Collected data:

-- ==== Sys2Proof/Machine/RgnCmd.lean ====
section
/-! DEFINITION. The commands that move regions (01 R21, R22; 02 R55 to R57): LEASE_WRITE, RELEASE, CLEARING_END, ENV_CLOSE_DONE
and ENV_OPEN_DONE, and the halts that reach a region from the bridle (17 R439, R440). -/

namespace Sys2Proof.Machine
open Reg

/-! ## Halts of a region (17 R439, R440; 04 R126) -/

/-- The region is inside a paused capture or an inject that has closed it. -/
def State.capHolds (s : State) (r : Nat) : Bool := s.underCapture r && decide (s.cap.op = 2 ∨ s.cap.op = 5) && decide (2 ≤ s.cap.phase)

/-- A halt reaches a region: an ACTIVE one closes with CAUSE HALT; one in a paused capture joins its close and stays
PAUSED. -/
def State.haltRegion (s : State) (r : Nat) : State :=
  if s.capHolds r then s.updRgn r fun x => { x with halt := true }
  else if s.rState r = 2 then ((s.updRgn r fun x => { x with halt := true }).setRState r 3).envClose r 5
  else s

/-- A closed region that nothing holds any longer opens (R57); one that a halt has kept back from the reopening of its capture
as well (04 R126). -/
def State.openIfFree (s : State) (r : Nat) : State :=
  let x := s.rgnAt r
  let captured := s.underCapture r && !decide (s.cap.phase = 3 ∧ !s.cap.left.contains r)
  if s.rState r = 3 ∧ s.envStep r = 5 ∧ !x.halt ∧ !x.hold ∧ !captured then s.envOpen r else s

/-- The last channel that halts the region is cleared; one that the pair keeps PAUSED stays so (13 R351). -/
def State.unhaltRegion (s : State) (r : Nat) : State :=
  if (s.rgnAt r).halt ∧ !s.mirPaused r then (s.updRgn r fun x => { x with halt := false }).openIfFree r else s

/-! ## Lease and release (R21) -/

/-- LEASE_WRITE: taken while the region is FREE. `win` is the lease's window in HBM (R28), which the hub checks. -/
def State.leaseWrite (s : State) (r l : Nat) (win : List (Nat × Nat)) : State :=
  if s.rState r ≠ 0 then s.busy HUB_STATUS_FIELD_BUSY
  else
    let s := s.setLease r l
    if l = 0 then s else { s with leaseWin := SMap.put (fun _ => []) s.leaseWin l win }

def execLeaseWrite (m : Master) (r l : Nat) (win : List (Nat × Nat)) (s : State) : Host.Outcome State Fault Refusal :=
  .next (s.viaWrite m (HUB_RGN_STATE r) fun s => s.leaseWrite r l win)

/-- RELEASE by the region's state. -/
def State.release (s : State) (m : Master) (r : Nat) : State :=
  match s.rState r with
  | 1 =>
    let s := s.setF (HUB_RGN_STATE_REL_PEND r) 1
    match s.loaderOf r with
    | some n => s.loadAbort n
    | none => s
  | 2 | 3 => (s.setF (HUB_RGN_STATE_REL_PEND r) 1).clearRegion r
  | 4 => s.setF (HUB_RGN_STATE_REL_PEND r) 1
  | _ => s.logDrop m .badCode (HUB_RGN_STATE r)

def execRelease (m : Master) (r : Nat) (s : State) : Host.Outcome State Fault Refusal :=
  .next (s.viaWrite m (HUB_RGN_STATE r) fun s => s.release m r)

/-! ## The end of CLEARING (R22) -/

/-- The slot whose failed load is being cleared goes to IDLE; its ERR stays (03 R92). -/
def State.slotCleared (s : State) (r : Nat) : State :=
  (List.range 4).foldl (fun t n => if t.ldState n = 9 ∧ t.ldTarget n = r then t.setLdState n 0 else t) s

/-- Frames blank, ballast clear, the map gone; a standing release ends the lease. -/
def State.clearingEnd (s : State) (r : Nat) : State :=
  let s := if (s.rgnAt r).zeroed then s else s.clearParks r
  let s := (s.blankFrames (rgnBase r) rgnFrames).clearBallast r
  let s := s.updRgn r fun x => { x with ess := EssMap.absent, reloc := false, forced := false, pers := false }
  let s := if s.bit (HUB_RGN_STATE_REL_PEND r) then (s.setLease r 0).setF (HUB_RGN_STATE_REL_PEND r) 0 else s
  ((s.slotCleared r).setRState r 0).seams r

/-- CLEARING_END: the region is blank and held in reset, and the clear of its trio has ended (08 R215). -/
def execClearingEnd (r : Nat) (s : State) : Host.Outcome State Fault Refusal :=
  .next (if s.rState r = 5 ∧ s.envStep r = 5 ∧ !s.bit (ENG_TRIO_PWR_CLEARING r) then s.clearingEnd r else s)

/-! ## Envelopes (R55 to R57) -/

/-- Registers of a region that a close of its own cause saves; the image in its ballast is no longer valid (04 R113). -/
def State.ownShadow (s : State) (r : Nat) : State := (s.toBallast r false).setF (CFG_BAL_VALID r) 0

/-- What follows STEP 5: a standby region is held (13 R344), a region to be cleared is, one that nothing holds opens again. -/
def State.afterClose (s : State) (r : Nat) : State :=
  let s := if s.standby r ∧ (s.rgnAt r).hold ∧ s.rState r = 3 then s.setF (MIR_RGN_HELD r) 1 else s
  if (s.rgnAt r).wantClear then s.clearRegion r else s.openIfFree r

/-- The close of a region for a capture or an inject has gated its taps: it goes on with the others of a joint operation once each
has (04 R120). -/
def State.capGated (s : State) (r : Nat) : State :=
  let l := s.cap.left
  let s := (s.updCap fun c => { c with gated := if c.gated.contains r then c.gated else c.gated ++ [r] }).capBarrier
  if s.cap.left.isEmpty then (l.foldl State.afterClose s.capReopen).capFinish.capServe else s

/-- The taps of a region are gated (R55 step 3); the close then goes through STEP 3, and STEP 4 for a paused cause, to STEP 5. -/
def State.closeDone (s : State) (r : Nat) (delta : List (Nat × Byte)) : State :=
  let held := s.capHolds r
  let s := ((s.fabDelta r delta).setEnvStep r 2).gateTaps r (held && !(s.rgnAt r).forced)
  (if held then s.capGated r else (s.envParked r fun u => u.ownShadow r).afterClose r).mirPump

/-- ENV_CLOSE_DONE: `delta` is what the tenant's logic had made of its registers and RAM rows when its clocks stopped. -/
def execEnvCloseDone (r : Nat) (delta : List (Nat × Byte)) (s : State) : Host.Outcome State Fault Refusal :=
  .next (if 1 ≤ s.envStep r ∧ s.envStep r ≤ 4 ∧ !s.cap.gated.contains r then s.closeDone r delta else s)

/-- The slot whose load opens the region. -/
def State.openingSlot (s : State) (r : Nat) : Option Nat :=
  (List.range 4).find? fun n => decide (s.ldState n = 6 ∧ s.ldTarget n = r)

/-- What follows an open: a load completes; a standby region is closed and held (13 R344); a release, a halt or the pair close
it again (R57). -/
def State.afterOpen (s : State) (r : Nat) (loaded : Bool) : State :=
  if s.bit (HUB_RGN_STATE_REL_PEND r) ∨ (s.rgnAt r).wantClear then s.clearRegion r
  else if loaded ∧ s.standby r then ((s.updRgn r fun x => { x with hold := true }).setRState r 3).envClose r 4
  else if (s.rgnAt r).halt then (s.setRState r 3).envClose r (if s.mirPaused r then 4 else 5)
  else s

/-- The envelope is open: the region is ACTIVE; `ns` is the longest pause of its clock groups (04 R119). -/
def State.openDone (s : State) (r ns : Nat) : State :=
  let slot := s.openingSlot r
  let s := s.envOpened r
  let s := match slot with | some n => s.loadOpened n | none => s
  let s := if s.underCapture r then s.capOpened r ns else s
  (((s.capFinish).afterOpen r slot.isSome).capServe).mirPump

/-- ENV_OPEN_DONE. -/
def execEnvOpenDone (r ns : Nat) (s : State) : Host.Outcome State Fault Refusal :=
  .next (if s.envStep r = 6 then s.openDone r ns else s)

end Sys2Proof.Machine
end

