-- ==== Sys2Proof/Machine/NocLate.lean ====
section
/-! DEFINITION. Commands of the network and its arbiters that reach into the blocks behind their ports: NOC_READ, NOC_WRITE,
READ_RSP, WRITE_RSP (06 R158 to R160), EPOCH_BOUNDARY (06 R168), ARB_BEAT_END and DROGUE_BITE (07 R182, R187). -/

namespace Sys2Proof.Machine
open Reg

/-! ## Requests -/

/-- A register access that a hub unit sends as a packet: firmware's (00 R28). -/
def State.hubServe (s : State) (p : Packet) : State :=
  let n := p.bcnt + 1
  if isHbm p.addr then s.respond p stErr []
  else if p.opc = opcWrite then
    let t := s.mgmtWrite .firmware p.addr (leNat p.data) n 0
    t.respond p t.resp.nocStatus []
  else
    let t := s.mgmtRead .firmware p.addr n false
    t.respond p t.resp.nocStatus (match t.resp with | .ok v => leBytes n v | _ => [])

/-- The requests that have reached the register windows. -/
def State.hubServeAll (s : State) : State :=
  let l := s.noc.inbox.filter fun p => p.dst = hubNode
  l.foldl State.hubServe (s.updNoc fun n => { n with inbox := n.inbox.filter fun p => p.dst ≠ hubNode })

/-- A requester sends a READ (R159). -/
def execNocRead (p : Packet) (s : State) : Host.Outcome State Fault Refusal :=
  .next (s.requestFrom { p with opc := opcRead, data := [], be := [] }).hubServeAll

/-- A requester sends a WRITE (R159). -/
def execNocWrite (p : Packet) (s : State) : Host.Outcome State Fault Refusal :=
  .next (s.requestFrom { p with opc := opcWrite }).hubServeAll

/-! ## Responses -/

/-- What the unit behind `node` does with a response: a quad's lane, a PCIe endpoint or the host-DMA service goes on. -/
def State.rspUse (s : State) (node : Nat) (r : Packet) : State :=
  match unitOf node with
  | .quad q => s.laneRsp q r.tag r.status
  | .pcie e => s.pciRsp e r
  | .hubRegs => if 0xF0 ≤ r.tag ∧ r.tag < 0xF4 then s.hdmaRsp (r.tag - 0xF0) r else s
  | _ => s

/-- A response of opcode `opc` reaches its requester. -/
def State.rspEnd (s : State) (opc node tag : Nat) (em : Bool) : State :=
  match s.rspFor node tag with
  | none => s
  | some r =>
    if r.opc ≠ opc then s
    else
      match unitOf node with
      | .engine e => s.dmaResponse e tag em
      | _ =>
        let t := s.deliverRsp opc node tag em
        if s.rspFenced node then t
        else t.rspUse node (if em ∨ r.ended then { r with status := stErr, data := [] } else r)

def execReadRsp (node tag : Nat) (em : Bool) (s : State) : Host.Outcome State Fault Refusal :=
  .next (s.rspEnd opcReadRsp node tag em)

def execWriteRsp (node tag : Nat) (em : Bool) (s : State) : Host.Outcome State Fault Refusal :=
  .next (s.rspEnd opcWriteRsp node tag em)

/-! ## The epoch -/

/-- Units whose ports have become LIVE send what waits. -/
def State.portsGo (s : State) : State :=
  let s := (List.range 384).foldl (fun t i =>
    if t.dmaBusy (i / 2) (i % 2) then (State.dmaPump (i / 2) (i % 2) 16 t).dmaSettle (i / 2) (i % 2) else t) s
  let s := (s.lanes.lane.map (·.1)).foldl (fun t n => t.lanePump n 16) s
  (s.pciPump 0).pciPump 1

/-- EPOCH_BOUNDARY: a pending swap occurs; ports, routers, controllers and bundles that have finished become LIVE. -/
def execEpochBoundary (s : State) : Host.Outcome State Fault Refusal :=
  .next s.nocEpoch.pcEpoch.cmxEpoch.portsGo

/-! ## Arbiters -/

/-- A grant that has gone to a unit of the block lets it act: packets pass, route writes take effect, an operation that waits
begins. -/
def State.arbServe (s : State) (a : ArbId) : State :=
  match a with
  | .noc k o => (State.nocServe k o (s.noc.waits.length + 1) s).hubServeAll
  | .tether d => s.tetherGo d
  | .capture => s.capServe
  | _ => s

/-- ARB_REQUEST: requests of one cycle (07 R181). -/
def execArbRequest (a : ArbId) (l : List ArbAsk) (s : State) : Host.Outcome State Fault Refusal :=
  .next ((s.arbRequest a l).arbServe a)

/-- ARB_REQUEST_DROP: `beat` says that a beat of the owner is in progress (07 R180, R190). -/
def execArbRequestDrop (a : ArbId) (idx : Nat) (beat : Bool) (s : State) : Host.Outcome State Fault Refusal :=
  .next ((s.arbDrop a idx beat).arbServe a)

/-- The owner of a NoC output has no flit ready, and the link is lent for the cycle to requester `i` of another VC (07 R179): the tail of
its packet gets through and ends its request. -/
def State.nocLend (s : State) (k o i : Nat) (more : Bool) : State :=
  let b := s.arb (.noc k o)
  if !more && b.owner.any (fun q => decide (q.idx % 4 ≠ i % 4)) && b.spool.any (fun q => decide (q.idx = i)) then
    let s := s.setArb (.noc k o) (Arb.refill 1 { b with spool := b.spool.eraseP fun q => decide (q.idx = i) })
    match s.waitsAt k o i with
    | w :: _ => s.resumeWait w
    | [] => s
  else s

/-- A beat of the owner completes, or a cycle that its owner lent. At the mirror link the beat is the owner's frame; at the capture
engine an operation under way is the beat and ends it. -/
def execArbBeatEnd (a : ArbId) (more : Bool) (lent : Option Nat) (s : State) : Host.Outcome State Fault Refusal :=
  .next (match a, lent with
    | .mirror, _ => s.mirBeat
    | .noc k o, some i => (s.nocLend k o i more).hubServeAll
    | .capture, _ => if s.cap.op ≠ 0 then s else (s.arbBeat a more).arbServe a
    | _, _ => (s.arbBeat a more).arbServe a)

/-- A controller's port is fenced (10 R254): its queued READs are answered FENCED; its write beats still drain. -/
def State.pcFenced (s : State) (n port : Nat) : State :=
  let c := s.pcAt n
  let ids := (c.rq.filter fun b => b.port = port).map (·.rid)
  let gone := (c.reqs.filter fun q => ids.contains q.rid).map (·.p)
  let waits := (c.head.map (·.2)).filter fun p => p.opc = opcRead ∧ pcPort p = port
  (s.updPc n fun c => { c with
    rq := c.rq.filter fun b => !ids.contains b.rid
    issued := c.issued.filter fun b => !ids.contains b.rid
    reqs := c.reqs.filter fun q => !ids.contains q.rid
    head := c.head.filter fun p => !(decide (p.2.opc = opcRead) && decide (pcPort p.2 = port)) }).respondAll (gone ++ waits) stFenced

/-- What waits for the fenced requester inside the block is answered FENCED (07 R187): its packets at a NoC output, route writes,
firmware's operation. -/
def State.biteWaits (s : State) (a : ArbId) (idx : Nat) : State :=
  match a with
  | .noc k o => s.waitsFenced k o idx
  | .tether d =>
    if idx = 0 ∧ s.cmx.xrq.any (fun x => decide (x.d = d)) then
      (s.updCmx fun c => { c with xrq := c.xrq.filter fun x => decide (x.d ≠ d) }).answer (.ok stFenced)
    else s
  | .capture =>
    if idx = 0 ∧ s.cap.wait.isSome then
      ((s.updCap fun c => { c with wait := none }).setF CFG_CAP_STATUS_BUSY (b2n (s.cap.op ≠ 0 && !s.cap.mirror))).answer (.ok stFenced)
    else s
  | _ => s

/-- What becomes of a fenced owner's half-finished operation, beside the alarm: at a NoC port the packet in progress ends with an EM
tail and the fence is the port fence of 06 R163; 10 R254, 08 R217, 13 R343. DESIGN CHOICE (log 90): elsewhere the spec names no end of
the operation, and it goes on. -/
def State.biteEnd (s : State) (a : ArbId) (o : ArbReq) : State :=
  match a with
  | .noc k _ =>
    let p := o.idx / 4
    (s.cutLink k p).fencePort k p (if isTenantPort k p then s.portLease k p else o.lease)
  | .pc n => (s.raise .ARB_FENCED false 0 n).pcFenced n o.idx
  | .eng e _ =>
    let s := s.raise .ARB_FENCED (decide (o.lease ≠ 0)) o.lease e
    if o.idx = 0 then s.dmaFenced e else s
  | .mirror => (s.raise .ARB_FENCED false 0 a.inst).linkDown 5 10
  | _ => s.raise .ARB_FENCED (decide (o.lease ≠ 0)) o.lease a.inst

/-- The drogue bites on the owner (R187). -/
def State.drogueBite (s : State) (a : ArbId) : State :=
  match (s.arb a).owner with
  | none => s
  | some o =>
    let s := (s.count a.bitesF 1).setArb a ((s.arb a).fence o.idx)
    (((s.biteWaits a o.idx).biteEnd a o).arbGrant a).arbServe a

def execDrogueBite (a : ArbId) (s : State) : Host.Outcome State Fault Refusal := .next (s.drogueBite a)

end Sys2Proof.Machine
end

Prompt: Out of the data above, transcribe exactly and only the lines starting with the line that has "hub checks. -/" and going on through the line that has "def State.clearingEnd (s", both included.

Solved problem:
/-- LEASE_WRITE: taken while the region is FREE. `win` is the lease's window in HBM (R28), which the hub checks. -/
def State.leaseWrite (s : State) (r l : Nat) (win : List (Nat × Nat)) : State :=
  if s.rState r ≠ 0 then s.busy HUB_STATUS_FIELD_BUSY
  else
    let s := s.setLease r l
    if l = 0 then s else { s with leaseWin := SMap.put (fun _ => []) s.leaseWin l win }

def execLeaseWrite (m : Master) (r l : Nat) (win : List (Nat × Nat)) (s : State) : Host.Outcome State Fault Refusal :=
  .next (s.viaWrite m (HUB_RGN_STATE r) fun s => s.leaseWrite r l win)

/-- RELEASE by the region's state. -/
def State.release (s : State) (m : Master) (r : Nat) : State :=
  match s.rState r with
  | 1 =>
    let s := s.setF (HUB_RGN_STATE_REL_PEND r) 1
    match s.loaderOf r with
    | some n => s.loadAbort n
    | none => s
  | 2 | 3 => (s.setF (HUB_RGN_STATE_REL_PEND r) 1).clearRegion r
  | 4 => s.setF (HUB_RGN_STATE_REL_PEND r) 1
  | _ => s.logDrop m .badCode (HUB_RGN_STATE r)

def execRelease (m : Master) (r : Nat) (s : State) : Host.Outcome State Fault Refusal :=
  .next (s.viaWrite m (HUB_RGN_STATE r) fun s => s.release m r)

/-! ## The end of CLEARING (R22) -/

/-- The slot whose failed load is being cleared goes to IDLE; its ERR stays (03 R92). -/
def State.slotCleared (s : State) (r : Nat) : State :=
  (List.range 4).foldl (fun t n => if t.ldState n = 9 ∧ t.ldTarget n = r then t.setLdState n 0 else t) s

/-- Frames blank, ballast clear, the map gone; a standing release ends the lease. -/
def State.clearingEnd (s : State) (r : Nat) : State :=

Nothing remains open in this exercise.